» MATERIAL SUPPLIED
/-- Checks 8 and 9 of R357, then the insertion; a full Millrace holds the queue. -/
def State.launchRecord (s : State) (n : Nat) (q : Queue) (p : Pkt) (b : Binding) (k : Kern) : State :=
  let va := (p.w 5).toNat
  match s.cpAccess b q.user Need.store va with
  | .absent => s.cpWait n b Need.store va
  | .refused => s.refusePacket n p.tag p.len 6 refusedWord
  | .fatal => (s.cpFatal b Need.store va).refusePacket n p.tag p.len 6 refusedWord
  | .ok pa al =>
    let s := s.cpWrite pa va al 0 b.job
    let g := p.grid n b k 0 0 0
    if g.coop && !s.coopFits k g.waves g.total b.ten then s.refuseLaunch n q p 2
    else if Config.millraceCap ≤ s.millrace.length then s.holdPacket n .launch
    else s.enterMillrace n q p b k

/-- Checks 1 to 7 of R357, in order. -/
def State.launchPacket (s : State) (n : Nat) (q : Queue) (p : Pkt) : State :=
  if !p.formOk then s.refuseLaunch n q p 1
  else match q.binding with
    | none => s.refuseLaunch n q p 4
    | some b =>
      let desc := (p.w 1).toNat
      let g := fun (i lo m : Nat) => (fld (p.w i) lo m).toNat
      if p.flags / 8 % 2 = 1 && q.user then s.refuseLaunch n q p 3
      else if s.launchClosed b (g 6 0 16) then s.refuseLaunch n q p 7
      else if !dimsOk (g 2 0 32, g 2 32 16, g 2 48 16) (g 3 0 11, g 3 11 11, g 3 22 11) then s.refuseLaunch n q p 2
      else match s.descRead b q.user desc 8 with
        | some (va, .absent) => s.cpWait n b Need.load va
        | some (va, .fatal) => (s.cpFatal b Need.load va).refuseLaunch n q p 6
        | some _ => s.refuseLaunch n q p 6
        | none => match (s.objectAt b.asn desc).bind (fun o => kernOf desc o (s.descWord b q.user desc)) with
          | none => s.refuseLaunch n q p 4
          | some k => s.launchRecord n q p b k

def execLaunch (queue : Nat) (s : State) : Out :=
  match s.packetFor queue 1 (fun p => p == .launch && decide (s.millrace.length < Config.millraceCap)) with
  | some (q, p) => event "LAUNCH" (!s.cpMoving q (p.w 5).toNat) (s.launchPacket queue q p)
  | none => .refused (.notEnabled "LAUNCH")

/-! ### WAIT (R358) -/

/-- The condition of a WAIT of kind memory. -/
def waitCond (c v cmp mask : Nat) : Bool :=
  let a := Nat.land v mask
  let b := Nat.land cmp mask
  match c with
  | 0 => a = b
  | 1 => a ≠ b
  | 2 => b ≤ a
  | _ => a < b

/-- A WAIT whose packet stands at the head: met, not yet met, or its access has an outcome of its own. -/
def State.waitOnce (s : State) (n : Nat) (q : Queue) (p : Pkt) (b : Binding) : State :=
  let met := fun (t : State) (ok : Bool) => if ok then t.endPacket n p.len else t.holdPacket n .wait
  match p.flags % 4 with
  | 2 => met s ((s.jobBound b).isNone || (s.graphOf b.job (fld (p.w 1) 0 16).toNat).elim true (fun g => g.left = 0))
  | 3 => met s ((s.jobBound b).elim true (fun j => j.left = 0))
  | k =>
    let va := (p.w 1).toNat
    match s.cpAccess b q.user Need.load va with
    | .refused => s.refusePacket n p.tag p.len 6 0
    | .absent => s.cpWait n b Need.load va
    | .fatal => (s.cpFatal b Need.load va).refusePacket n p.tag p.len 6 0
    | .ok pa _ =>
      let (v, s) := s.cpRead pa
      met s (if k = 1 then v % 16 ≠ 0 else waitCond (p.flags / 4 % 4) v (p.w 2).toNat (p.w 3).toNat)

def execWait (queue : Nat) (s : State) : Out :=
  match s.packetFor queue 2 (fun _ => false) with
  | some (q, p) => .next (s.checked queue q p (fun b t => t.waitOnce queue q p b))
  | none => .refused (.notEnabled "WAIT")

/-- A held WAIT reads again; the event is that its condition is met. -/
def execWaitSatisfied (queue : Nat) (s : State) : Out :=
  match s.packetFor queue 2 (fun p => p == .wait || p == .met) with
  | some (q, p) =>
    (match q.pending, q.binding with
     | some .met, _ => .next (s.endPacket queue p.len)
     | some _, some b =>
       let t := s.waitOnce queue q p b
       event "WAIT_SATISFIED" ((t.queues.get queue).elim false (fun x => x.pending != some .wait)) t
     | _, _ => .refused (.notEnabled "WAIT_SATISFIED"))
  | none => .refused (.notEnabled "WAIT_SATISFIED")

/-! ### SIGNAL (R358) -/

/-- A grid has not finished. -/
def Grid.ended (g : Grid) : Bool := g.place == GridPlace.done
def State.unfinished (s : State) (g : Nat) : Bool := (s.grids.get g).elim false (fun x => !x.ended)

/-- The unfinished grids that satisfy `p`. -/
def State.liveGrids (s : State) (p : Grid → Bool) : List Nat := s.gridsWhere (fun g => p g && !g.ended)

/-- The grids launched earlier from a queue that have not finished. -/
def State.launchedFrom (s : State) (n : Nat) : List Nat := s.liveGrids (fun g => g.queue = n)

/-- The signal has performed at dom scope; NOTIFY reports the value at the address. -/
def State.signalEnd (s : State) (n : Nat) (p : Pkt) (v : DWord) : State :=
  (if p.flags / 4 % 2 = 1 then s.queueReport n 2 p.tag (p.w 1) v else s).endPacket n p.len

/-- A signal of another module's memory whose markers have been acknowledged; the value that an add left there is not this
module's to state (notes/assumptions/16.md). -/
def State.signalAcked (s : State) (n : Nat) (p : Pkt) : State :=
  let v := if p.flags % 2 = 1 then pairOf (Config.freeWord s.fresh 0) (Config.freeWord s.fresh 1) else p.w 2
  { s with fresh := s.fresh + 1 }.signalEnd n p v

def State.acked (s : State) (tags : List Nat) : Bool := tags.all (fun t => !s.marks.any (fun m => m.1 = t))

/-- The value stands at its home: the signal has performed at dom scope once its line is not held (Table 8-2). -/
def State.signalStored (s : State) (n : Nat) (p : Pkt) (pa : Nat) (v : DWord) : State :=
  if s.lineHeld (lineOf pa) then s.holdPacket n (.held (lineOf pa) v) else s.signalEnd n p v

def State.signalPerform (s : State) (n : Nat) (q : Queue) (p : Pkt) (b : Binding) : State :=
  let va := (p.w 1).toNat
  let add := p.flags % 2 = 1
  let need := if add then Need.rmw else Need.store
  match s.cpAccess b q.user need va with
  | .refused => s.refusePacket n p.tag p.len 6 0
  | .absent => s.cpWait n b need va
  | .fatal => (s.cpFatal b need va).refusePacket n p.tag p.len 6 0
  | .ok pa al =>
    if s.isOwn pa then
      let v := if add then BitVec.ofNat 64 (s.rdNat (localOf pa) 8) + p.w 2 else p.w 2
      (s.cpWrite pa va al v b.job).signalStored n p pa v
    else
      let m := moduleOf pa
      let s := if add then s.fabPut 3 (atopOf 0 8 true) pa (bytesOfNat (p.w 2).toNat 8) (s.cpSent b.job va need)
        else s.cpWrite pa va al (p.w 2) b.job
      let (tags, s) := s.markersTo [m]
      s.holdPacket n (.sent tags)

def execSignal (queue : Nat) (s : State) : Out :=
  match s.packetFor queue 3 (fun p => match p with
      | .signal gs => gs.all (fun g => !s.unfinished g)
      | .sent tags => s.acked tags
      | .held l _ => !s.lineHeld l
      | _ => false) with
  | some (q, p) => (match q.pending with
    | some (.held _ v) => .next (s.signalEnd queue p v)
    | some (.sent _) => .next (s.signalAcked queue p)
    | _ => event "SIGNAL" (!s.cpMoving q (p.w 1).toNat) (s.checked queue q p (fun b t =>
        let gs := t.launchedFrom queue
        if q.pending.isNone && p.flags / 2 % 2 = 1 && !gs.isEmpty then t.holdPacket queue (.signal gs)
        else t.signalPerform queue q p b)))
  | none => .refused (.notEnabled "SIGNAL")

/-! ### CANCEL and CLOSE (R30, R358, R360) -/

/-- A CANCEL on a queue whose job has finished finds nothing of it (R360). -/
def State.cancelPerform (s : State) (n : Nat) (p : Pkt) (b : Binding) : State :=
  if (s.jobBound b).isNone then s.endPacket n p.len else
  let graph := (fld (p.w 1) 0 16).toNat
  let gs : List Nat := match p.flags % 4 with
    | 0 => s.liveGrids (fun g => g.job = b.job && g.recVa = (p.w 1).toNat)
    | 1 => s.liveGrids (fun g => g.job = b.job && g.graph = graph)
    | _ => s.liveGrids (fun g => g.job = b.job)
  let s : State := match p.flags % 4 with
    | 0 => gs.foldl (fun t g => t.cancelGrid g) s
    | 1 => s.cancelGraph b.job graph
    | _ => s.cancelJob b.job
  if gs.any s.unfinished then s.holdPacket n (.cancel gs) else s.endPacket n p.len

def execCancel (queue : Nat) (s : State) : Out :=
  match s.packetFor queue 4 (fun p => match p with
      | .cancel gs => gs.all (fun g => !s.unfinished g)
      | _ => false) with
  | some (q, p) => .next (if q.pending.isSome then s.endPacket queue p.len
      else s.checked queue q p (fun b t => t.cancelPerform queue p b))
  | none => .refused (.notEnabled "CANCEL")

/-- CLOSE; one of a job that has finished has no effect (R360). -/
def State.closePerform (s : State) (n : Nat) (p : Pkt) (b : Binding) : State :=
  if (s.jobBound b).isNone then s.endPacket n p.len
  else ((if p.flags % 4 = 0 then s.closeGraph b.job (fld (p.w 1) 0 16).toNat else s.closeJob b.job).reapJobs).endPacket n p.len

def execClose (queue : Nat) (s : State) : Out :=
  match s.packetFor queue 7 (fun _ => false) with
  | some (q, p) => .next (s.checked queue q p (fun b t => t.closePerform queue p b))
  | none => .refused (.notEnabled "CLOSE")

/-! ### BIND (R360, R441) -/

/-- A tenancy has a grid in Millrace, in the dispatcher, resident or saved. -/
def State.tenBusy (s : State) (ten : Nat) : Bool := s.grids.any (fun e => e.2.ten = ten && !e.2.ended)

/-- Every translation and L1 line of an address space goes (R441, R489). -/
def State.dropAsn (s : State) (asn : Nat) : State :=
  { s with tlb := s.tlb.filter (fun t => t.asn ≠ asn) }.l1DropAll (fun l => l.asn = asn)

def tenAsn (cfg : DWord) : Nat := (fld cfg 32 16).toNat

def State.setTen (s : State) (n : Nat) (cfg root : DWord) : State :=
  { s with dev := { s.dev with tenCfg := s.dev.tenCfg.set n cfg, tenRoot := s.dev.tenRoot.set n root } }

/-- The bindings and grids of a tenancy take its new root and address space, in which they are translated from now on (R430, R441). -/
def State.rebind (s : State) (ten root asn : Nat) : State :=
  { s with
    queues := s.queues.mapAll (fun _ q => { q with binding := q.binding.map (fun b : Binding =>
      if b.ten = ten then { b with root := root, asn := asn } else b) }),
    grids := s.grids.mapAll (fun _ g => if g.ten = ten then { g with root := root, asn := asn } else g) }

def State.bindPerform (s : State) (n : Nat) (p : Pkt) : State :=
  let f := fun (lo m : Nat) => (fld (p.w 2) lo m).toNat
  let asn := f 0 16
  let ten := f 16 4
  let job := f 20 16
  let root := p.w 1 &&& 0xFFFFFFFFFE000#64
  let taken := (List.range 16).any (fun m => m ≠ ten && tenEnabled (s.tenCfg m) && tenAsn (s.tenCfg m) = asn)
  let other := (s.jobOf job).elim false (fun j => j.asn ≠ asn || j.ten ≠ ten)
  if taken || other then s.refusePacket n p.tag p.len 5 0
  else
    let old := s.tenCfg ten
    let s := if tenAsn old = asn then s.dropAsn asn else s
    let cfg := (old &&& ~~~0xFFFF00000000#64) ||| BitVec.ofNat 64 (asn * 2 ^ 32)
    let s := (s.setTen ten cfg root).rebind ten root.toNat asn
    let (serial, s) := match s.jobOf job with
      | some j => (j.serial, s)
      | none =>
        let (id, s) := s.newId
        let j : Job := { number := job, asn := asn, ten := ten, left := 0, closed := false, serial := id }
        (id, { s with jobs := s.jobs ++ [j] })
    let b : Binding := { root := root.toNat, asn := asn, ten := ten, job := job, serial := serial }
    (s.updQueue n (fun q => { q with binding := some b })).endPacket n p.len

def execBind (queue : Nat) (s : State) : Out :=
  match s.packetFor queue 5 (fun p => p == .bind) with
  | some (q, p) =>
    let busy := s.tenBusy (fld (p.w 2) 16 4).toNat
    if q.pending.isSome && busy then .refused (.notEnabled "BIND")
    else .next (if !p.formOk then s.refusePacket queue p.tag p.len 1 0
      else if !q.priv then s.refusePacket queue p.tag p.len 3 0
      else if busy then s.holdPacket queue .bind
      else s.bindPerform queue p)
  | none => .refused (.notEnabled "BIND")

/-! ### TICKALIGN and tick boundaries (R358, R362, R364) -/

def execTickalign (queue : Nat) (s : State) : Out :=
  match s.packetFor queue 6 (fun _ => false) with
  | some (q, p) => .next (s.checked queue q p (fun _ t => t.holdPacket queue (.tickalign (t.tick + p.flags))))
  | none => .refused (.notEnabled "TICKALIGN")

/-- A tick boundary is due: its microsecond count is reached at 1.4 GHz. -/
def State.tickDue (s : State) : Bool := s.startup = 4 && s.lastTick + s.tickSpacing * Config.clocksPerUs ≤ s.clock

/-- A boundary falls: the count rises, TICK grids are released, TICKALIGN packets whose count is reached are performed, and a
written period takes effect for the next spacing. -/
def State.tickFalls (s : State) : State :=
  let at_ := s.lastTick + s.tickSpacing * Config.clocksPerUs
  let s : State :=
    { s with tick := s.tick + 1, lastTick := at_, tickSpacing := s.tickPeriod,
             grids := s.grids.mapAll (fun _ g =>
               if g.place = GridPlace.millrace && g.release.isNone then { g with release := some at_ } else g) }
  s.queues.foldl (fun (t : State) (e : Nat × Queue) => match e.2.pending with
    | some (Pending.tickalign n) => if n ≤ t.tick then t.endPacket e.1 1 else t
    | _ => t) s

def execTickBoundary (s : State) : Out := event "TICK_BOUNDARY" s.tickDue s.tickFalls

/-! ### What a queue thread does by itself -/

/-- A header with a reserved type or an impossible length is refused as soon as the thread reads it (R355, R357); a LAUNCH without a
length names no record, so its report carries the status word. -/
def State.refuseReserved (s : State) : State :=
  s.queues.foldl (fun t e => match t.queues.get e.1 with
    | some q => if q.status ≠ 2 && q.pending.isNone && !t.unmapping e.1 then
        (match t.atHead q with
         | .bad typ tag => t.refusePacket e.1 tag 0 1 (if typ = 1 then refusedWord else 0)
         | _ => t)
      else t
    | none => t) s

end Sys2Proof.Machine
end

» ASSIGNED TASK
Take the line above containing "if gs.any s.unfinished", the line containing "(R360, R441) -/", and all lines in between, and copy them exactly without anything else.

» YOUR RESPONSE
  if gs.any s.unfinished then s.holdPacket n (.cancel gs) else s.endPacket n p.len

def execCancel (queue : Nat) (s : State) : Out :=
  match s.packetFor queue 4 (fun p => match p with
      | .cancel gs => gs.all (fun g => !s.unfinished g)
      | _ => false) with
  | some (q, p) => .next (if q.pending.isSome then s.endPacket queue p.len
      else s.checked queue q p (fun b t => t.cancelPerform queue p b))
  | none => .refused (.notEnabled "CANCEL")

/-- CLOSE; one of a job that has finished has no effect (R360). -/
def State.closePerform (s : State) (n : Nat) (p : Pkt) (b : Binding) : State :=
  if (s.jobBound b).isNone then s.endPacket n p.len
  else ((if p.flags % 4 = 0 then s.closeGraph b.job (fld (p.w 1) 0 16).toNat else s.closeJob b.job).reapJobs).endPacket n p.len

def execClose (queue : Nat) (s : State) : Out :=
  match s.packetFor queue 7 (fun _ => false) with
  | some (q, p) => .next (s.checked queue q p (fun b t => t.closePerform queue p b))
  | none => .refused (.notEnabled "CLOSE")

/-! ### BIND (R360, R441) -/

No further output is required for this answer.